A Machine Learning approach for fall detection and daily living activity recognition
June 1, 2021 – October 1, 2021
Tested the performance of four algorithms for classifying human activities. Used acceleration and angular velocity data from two public databases to recognize seven different activities, including falls and activities of daily living. From the acceleration and angular velocity data, we extract time- and frequency-domain features and provide them to a classification algorithm. These algorithms are the artificial neural network (ANN), K-nearest neighbors (KNN), quadratic support vector machine (QSVM), and en semble bagged tree (EBT). New features that improve the performance of the classifier are extracted from the power spectral density of the acceleration. In the first step, only the acceleration data are used for activity recognition. In a second step, we extract features from the autocorrelation function and the power spectral density of both the acceleration and the angular velocity data, which improves the classification accuracy.

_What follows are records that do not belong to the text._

-- ==== Sys2Proof/Tests/Slice0.lean ====
section
/-!
SUPPORT. The model's own tests: for each statement with premises, states and operands that meet them (a witness), and the
commands that `WellFormed` refuses.
-/

namespace Sys2Proof.Tests

open Sys2Proof.Machine

-- one test at a time: each waits for the kernel, and a waiting test holds a thread and its stack
set_option Elab.async false

/-! ### Building a small state -/

/-- The block after reset with lane A changed. -/
def onA (f : Lane → Lane) : State := { State.reset with laneA := f (.reset .A) }

/-- Two seconds into lane A's time. -/
def at0 : At := ⟨.A, 8000000000⟩

/-- Lane A is sound. -/
@[reducible] def sound (l : Lane) : Prop := l.id = .A ∧ RegFile.wf .A l.regs = true ∧ RegFile.wfStage l.stage = true

/-- The command finds lane A, built by `f`, in a sound state with both dies up, and `P` holds of that lane then. -/
@[reducible] def Meets (c : Instr) (f : Lane → Lane) (P : Lane → Prop) : Prop :=
  sound (f (.reset .A)) ∧ (f (.reset .A)).logicUp = true ∧ (f (.reset .A)).monitorsUp = true ∧ P ((onA f).before c)

/-- `Meets` for a command of the power die, the logic die down. -/
@[reducible] def MeetsPw (c : Instr) (f : Lane → Lane) (P : Lane → Prop) : Prop :=
  sound (f (.reset .A)) ∧ (f (.reset .A)).monitorsUp = true ∧ P ((onA f).before c)

/-- `Meets` for a command that needs no supply. -/
@[reducible] def MeetsDown (c : Instr) (f : Lane → Lane) (P : Lane → Prop) : Prop :=
  sound (f (.reset .A)) ∧ P ((onA f).before c)

/-- A LIVE lane in a module state. -/
def live (l : Lane) (m : Nat) : Lane := (l.put R.LC_STATE_MSTATE m).put R.LC_STATE_LSTATE 2

/-- A LIVE lane in which seat 0 holds the spotlight. -/
def hold (l : Lane) (m : Nat) : Lane := ((live l m).raise R.HS_SPOT_HELD).put R.HS_SPOTEND_LO_END 9

/-- A lane in WORKSHOP whose axis 0 runs on a confirmed book. -/
def drv (l : Lane) : Lane :=
  (((live l 10).put (R.DC_STAT_AXST 0) 1).raise (R.DC_CTRL_EN 0)).onTrust fun t => { t with state := 5 }

/-- Every axis stands still. -/
def still (l : Lane) : Lane := l.allAxes fun l n => l.raise (R.FB_STAT_STILL n)

def tx0 : Txn := ⟨0, false, false, 1, 5, 15⟩
def tx1 : Txn := ⟨0, false, false, 1, 6, 15⟩
def tx2 : Txn := ⟨0, false, false, 1, 7, 15⟩
def hd : Hdr := ⟨1, 0, false, 1, 0, 0, 7, 0, 0, 0⟩
/-- A frame header with link sequence 1 from lane B. -/
def fh : FrameHdr := ⟨3, 1, 3, 1, 0, 0, 0, 0⟩
def shd : SummaryHdr := ⟨3, 0, 0, 0⟩
def tz : Temps := ⟨(0, 0), (0, 0)⟩
def mz : Measured := ⟨0, 0, 0, 0, tz, 0⟩
def pk : Packet := ⟨hd, none, true, true, []⟩
def co : Cost := ⟨8, .n, 0, 0, 0, 0, Vector.replicate 4 0, Vector.replicate 4 0, 0⟩
def en0 : Envelope := ⟨[], 0⟩
def fw0 : FwImage := ⟨en0, true, true, 0⟩
def fwBad : FwImage := ⟨en0, false, true, 0⟩
/-- The header of an image with an empty body (R318). -/
def hdr0 (magic : Nat) : List Byte := beBytes 4 magic ++ [0, 1, 0, 0] ++ List.replicate 56 0
def fwOk : FwImage := ⟨⟨hdr0 0x41534B46, 1772⟩, true, true, 0⟩
def slot0 (size : Nat) : SlotRecord := makeRecord 1 size 0
def sr : StepResult := ⟨0, [], false, [], 0, 0, [], [], [], [], 0, 0, 0, 0, []⟩
def swA : Vector (CodeSweep × CodeSweep) 12 := Vector.replicate 12 (⟨none, true⟩, ⟨some 2, true⟩)
def swB : Vector (CodeSweep × CodeSweep) 12 := Vector.replicate 12 (⟨some (-2), true⟩, ⟨some 3, true⟩)
def cf : CanFrame := ⟨0, false, false, false, false, false, 0, []⟩
def cr : CartRead := ⟨7, 0, true, ⟨0, 0, .A, 0⟩, true, 100, [], false⟩
def mi : MirrorSet :=
  ⟨0, ⟨none, 0, 0, none, none, false⟩, ⟨[], [], [], [], [], []⟩, Vector.replicate 4 0, Vector.replicate 4 0, 0⟩
def ab : AxisBlock :=
  ⟨0, 0, false, false, false, false, false, false, false, false, false, false, false, 0, 0, 0, 0, 0, 0, 0, 0, 0⟩
def sm : Summary :=
  ⟨0, 2, 4, 4, false, 0, 7, (2, 2), false, false, 0, 1, false, 0, 0, 0, 0, 0, [], Vector.replicate 4 ab⟩
/-- A book with no section, which the first check refuses. -/
def bk0 : Book :=
  ⟨en0, none, none, 0, none, none, none, none, none, none, Vector.replicate 2 none, none, none, none, [], [], none⟩
def st0 : StopSection := ⟨Vector.replicate 4 2, 9, 0, 1, 1, Vector.replicate 4 0, Vector.replicate 4 0, [], true⟩
def bkOk : Book := { bk0 with envelope := ⟨hdr0 0x41534B50, 1772⟩, ecdsa := some 0, lms := some 0 }
def regs2 : List RegEntry := (List.range 2).flatMap fun n =>
  [⟨R.DC_CTRL n, 7, 1⟩, ⟨R.DC_RESID n, 7, 1⟩, ⟨R.FB_CFG n, 7, 8⟩, ⟨R.FB_SER2 n, 7, 0x00020018⟩, ⟨R.LE_AXCFG n, 7, 2⟩,
    ⟨R.LE_SCALE n, 7, 0x00010001⟩, ⟨R.LE_FCRV n 7, 7, 0x10000⟩, ⟨R.LE_KF n, 7, 1⟩]
def tab2 : AxisTables := ⟨List.replicate 9 0x80808080, [], List.replicate 54 0x90909090, []⟩
def tab0 : AxisTables := ⟨[], [], [], []⟩
/-- A book that every check passes: axis 0 a service axis and axis 1 a hold axis of one control cycle of 1 ms. -/
def okBook : Book := { bkOk with
  machine := some ⟨false, 1000, Vector.replicate 8 none, Vector.replicate 3 none, false, 100⟩
  registers := some regs2
  tables := some #v[tab2, tab2, tab0, tab0]
  tasks := some []
  safety := some ⟨{ st0 with roles := #v[2, 3, 0, 0], points := [(0, 0)] },
    (List.range 4).map fun m => ⟨R.SF_KOCFG m, 7, 1⟩⟩
  signals := some ⟨[⟨9, 4, 1, .seat 0, 0, 0, 0, 0, 0, []⟩], [], [], []⟩ }
def okSolo : Book := { okBook with machine := okBook.machine.map fun m => { m with laneCAbsent := true } }
def bk : Book := { bk0 with safety := some ⟨st0, []⟩ }
def enBook : Book := { bk0 with registers := some [⟨R.DC_CTRL 0, 7, 1⟩] }
def tk : TaskEntry := ⟨1, false, 1, 0, 0, co, 1, []⟩
def taskBook : Book := { bk0 with tasks := some [tk] }
def sigBook : Book := { bk0 with signals := some ⟨[⟨7, 4, 0, .seat 0, 0, 0, 0, 0, 0, []⟩], [], [], []⟩ }
def cue0 : CueEntry := ⟨0, 64, 1, 0, 0, 1⟩
def sheet0 : CueSheet := ⟨0, 1, 0, 0, 0, [cue0]⟩
def ringOf (c : CueEntry) : Book :=
  { bk0 with cues := some (Vector.replicate 3 (some ⟨⟨[(1, 10), (2, 10)], 1, 1, []⟩, [{ sheet0 with cues := [c] }]⟩)) }
def ringBook : Book := ringOf cue0
/-- The sheet of this book needs 1000 Mbit/s. -/
def ringFast : Book :=
  { bk0 with cues := some (Vector.replicate 3 (some ⟨⟨[(1, 10), (2, 10)], 1, 1, []⟩, [{ sheet0 with rate := 0 }]⟩)) }
/-- A Virec frame of sheet 0 and cycle 0, and as it arrives, the links measured at 25 ns. -/
def vf (version type src cue len : Nat) : List Byte :=
  virecFrame 34997 ⟨version, type, false, false, 0, 0, 1, src, cue, 0⟩ (List.replicate len 0)
def vin (b : List Byte) : VirecIn := ⟨b, [100, 100], []⟩
/-- Node 2 on the ring of `ringOf c` in a ring state, port 0 up, `q` quarter nanoseconds after the cue instant. -/
def node2 (l : Lane) (c : CueEntry) (state q : Nat) : Lane :=
  ((((((l.raise R.VR_CFG_EN).put R.VR_PSTATW_LINK 2).put R.VR_STAT_STATE state).put R.VR_CFG_NODE 2).onTrust fun t =>
    { t with book := some (ringOf c) })).onRing fun r => { r with cueAt := (8000000000 - q) * 2 ^ 22 }
/-- A START of a node in lane time 7, cycle 3, sheet 0. -/
def sf (src : Nat) : List Byte :=
  virecFrame 34997 ⟨1, 2, false, false, 0, 0, 63, src, 0, 0⟩ (startBytes ⟨src, 7, 3, 0, 0⟩)
def mSw : MonitorSweep := ⟨0, 0⟩
def mSw7 : MonitorSweep := ⟨740, 790⟩
def fc : PacketFacts := ⟨true, true, true, bk0, fw0, true, 0⟩
def pin : PacketIn := ⟨[], fc⟩
/-- A STOP of class 1 from seat 0 to all lanes, in a session of number 5, with a tag of zeros. -/
def stopPkt : List Byte :=
  let b : List Byte := [1, 0, 0, 0, 0, 1, 0x03, 0x05, 0, 0, 7, 1, 0, 0, 0, 5]
  b ++ beBytes 4 (crc32c b).toNat ++ List.replicate 16 0
def stopIn : PacketIn := ⟨stopPkt, fc⟩
/-- The same with its CRC spoilt; of another version. -/
def badIn : PacketIn := ⟨stopPkt.set 17 0, fc⟩
def oldIn : PacketIn :=
  let b : List Byte := [2, 0, 0, 0, 0, 1, 0x03, 0x05, 0, 0, 7, 0, 0, 0, 0, 0]
  ⟨b ++ beBytes 4 (crc32c b).toNat, fc⟩
/-- Seat 0 of the SEAT port, in session 5. -/
def seat0 (l : Lane) (m : Nat) : Lane :=
  (((((((live l m).raise R.HS_PORT_EN).put R.HS_PORT_SEAT 0).raise (R.HS_SCFG_DEF 0)).put (R.HS_SCFG_MAXCLS 0) 3).raise
    (R.HS_SSEQ_OPEN 0)).setWord (R.HS_SSES 0) 5)

/-- The reset state meets the hypothesis of the invariant. -/
theorem witness_sound : State.reset.Sound := ⟨⟨rfl, rfl, rfl⟩, ⟨rfl, rfl, rfl⟩, ⟨rfl, rfl, rfl⟩⟩

/-- After reset the logic die runs and the power die is powered. -/
theorem witness_runs : State.reset.Runs at0 ∧ State.reset.Powered at0 := ⟨⟨witness_sound, rfl⟩, witness_sound, rfl⟩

Certificate of Achievement: Freedom With AI Masterclass
Freedom With AI
June 25, 2026 – Present
Cultural Fit Analysis
The candidate's background is heavily skewed towards education and training in AI and Robotics, rather than direct industry experience in an ML Engineer role. While the projects demonstrate relevant technical understanding, the professional experience is primarily in teaching and curriculum development. This suggests a potential cultural fit challenge for a pure engineering team focused on product delivery, but could be a strong asset in roles involving knowledge transfer, mentorship, or R&D with an educational component. The diversity of roles (trainer, administrator, consultant) indicates adaptability, but the core focus remains on education.

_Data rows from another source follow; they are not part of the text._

-- ==== Sys2Proof/Machine/Ops.lean ====
section
/-! DEFINITION. The shared operations: ending a command, accepting and rejecting a command word, reading and writing
the register window, hardware reset. -/

namespace Sys2Proof.Machine

/-- `finish(code)` (00_scope.md R9): ERR is written, SEQ returns to IDLE, nothing else of the block changes
(60_exceptions.md R263). It also records the program's fault, if the code is one (R278). The block has no trap, so
this is how every command ends (R260). -/
def finish (code : ResultCode) (s : State) : State :=
  { s with seq := .idle, err := code, marks := s.marks ++ code.marks }

/-- A Complete step: `body` gives the state after it from the snapshot of the running command (10_state.md R38). -/
def complete (s : State) (body : Snapshot → State) : Host.Outcome State Fault Refusal :=
  match s.seq with
  | .run snap => .next (body snap)
  | .idle | .waitSeed _ => .fault .engineNotRunning

/-- Accept in IDLE: SEQ takes the snapshot, OVR clears; ERR keeps the previous code (30_encoding.md R95;
10_state.md R43). -/
def acceptCommand (w : Word) (s : State) : State :=
  { s with seq := .run (snapshot w s), ovr := false }

/-- A rejected CMD write: OVR is set and the word has no other effect (60_exceptions.md R265); the program's fault is
recorded (R278). -/
def rejectCommand (s : State) : State :=
  { s with ovr := true, marks := s.marks ++ [.overrun] }

/-- Accept of DRBG_SEED_RESPONSE for the waiting generate: SEQ returns to RUN with SEEDBYTES = ENT_IN, OVR clears
(42_drbg.md R221). -/
def acceptSeedResponse (g : Snapshot) (s : State) : State :=
  { s with seq := .run { g with seedBytes := some s.entIn }, ovr := false }

/-- Is the word one the engine takes in WAIT_SEED: w[7:0] = 0x14 and w[31:11] = 0 (30_encoding.md R95)? -/
def isSeedResponse (w : Word) : Bool := decide (opcField w = 0x14) && decide (rsvdField w = 0)

/-- A CMD write presents the word to the engine (30_encoding.md R95). -/
def presentCommand (w : Word) (s : State) : State :=
  match s.seq with
  | .idle => acceptCommand w s
  | .waitSeed g => if isSeedResponse w then acceptSeedResponse g s else rejectCommand s
  | .run _ => rejectCommand s

/-- The word OUT_DATA reads: the next bytes of OUT, "bytes not present read as 0 in the low-order positions"
(20_memory.md R67). -/
def outWord (out : List Byte) : Word :=
  packWord (out.getD 0 0) (out.getD 1 0) (out.getD 2 0) (out.getD 3 0)

/-- The value of `RegRead` of word `k` of a register (20_memory.md R68). -/
def readReg (r : RegName) (k : Nat) (s : State) : Word :=
  match r with
  | .cap => capWord
  | .status => statusWord s
  | .cmd => 0
  | .len => s.len
  | .adLen => s.adLen
  | .riLo => s.riLo
  | .riHi => s.riHi
  | .outAvail => BitVec.ofNat 32 s.out.length
  | .outData => outWord s.out
  | .drbgRcLo => s.ctx.rc.extractLsb' 0 32
  | .drbgRcHi => s.ctx.rc.extractLsb' 32 32
  | .drbgRiLo => s.ctx.ri.extractLsb' 0 32
  | .drbgRiHi => s.ctx.ri.extractLsb' 32 32
  | .keyIn => wordOf s.keyIn k
  | .ctrIn => wordOf s.ctrIn k
  | .ctrOut => wordOf s.ctrOut k
  | .entIn => wordOf s.entIn k
  | .adIn => wordOf s.adIn k
  | .rks => wordOf s.rks k
  | .drbgK => wordOf s.ctx.k k
  | .drbgV => wordOf s.ctx.v k

/-- The value `RegRead(off)` returns; 0 at a reserved offset (20_memory.md R68; 10_state.md R23). -/
def regReadValue (off : BitVec 32) (s : State) : Word :=
  match locate off with
  | some (r, k) => readReg r k s
  | none => 0

/-- What `RegRead(off)` does to the block: a read of OUT_DATA pops up to 4 bytes, every other read does nothing
(20_memory.md R67). -/
def regReadEffect (off : BitVec 32) (s : State) : State :=
  match locate off with
  | some (.outData, _) => { s with out := s.out.drop 4 }
  | _ => s

/-- `RegWrite` of word `k` of a register (20_memory.md R69): a write to an RO register is ignored. -/
def writeReg (r : RegName) (k : Nat) (w : Word) (s : State) : State :=
  match r with
  | .cmd => presentCommand w s
  | .len => { s with len := w }
  | .adLen => { s with adLen := w }
  | .riLo => { s with riLo := w }
  | .riHi => { s with riHi := w }
  | .keyIn => { s with keyIn := storeWord s.keyIn k w }
  | .ctrIn => { s with ctrIn := storeWord s.ctrIn k w }
  | .entIn => { s with entIn := storeWord s.entIn k w }
  | .adIn => { s with adIn := storeWord s.adIn k w }
  | .cap | .status | .outAvail | .outData | .drbgRcLo | .drbgRcHi | .drbgRiLo | .drbgRiHi
  | .ctrOut | .rks | .drbgK | .drbgV => s

/-- `RegWrite(off, v)`; a write to a reserved offset is ignored (20_memory.md R69; 10_state.md R23). -/
def regWrite (off : BitVec 32) (w : Word) (s : State) : State :=
  match locate off with
  | some (r, k) => writeReg r k w s
  | none => s

/-- Hardware reset: every piece of the block's state takes its value of 10_state.md R44; a running or waiting command
is abandoned (70_reset_and_hazards.md R290). The host's side goes on, and the marks are never cleared
(60_exceptions.md R278; log 9). -/
def hardwareReset (s : State) : State :=
  { State.reset with script := s.script, notes := s.notes, schedule := s.schedule, marks := s.marks }

/-- The block with a host script to perform, as a program is given to the model (log 2). -/
def State.withScript (lines : List ScriptLine) (s : State) : State :=
  { s with script := expandScript lines }

end Sys2Proof.Machine
end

Soft Skills & Operational Fit
The candidate demonstrates strong communication and training skills through their extensive experience as a trainer and educator. Their roles involve curriculum development, academic advising, and mentorship, indicating good interpersonal and leadership qualities. The project descriptions are clear and detailed, suggesting effective written communication. However, the primary experience is in education and training rather than direct ML engineering product development, which might require an adjustment period for operational fit in a pure engineering role.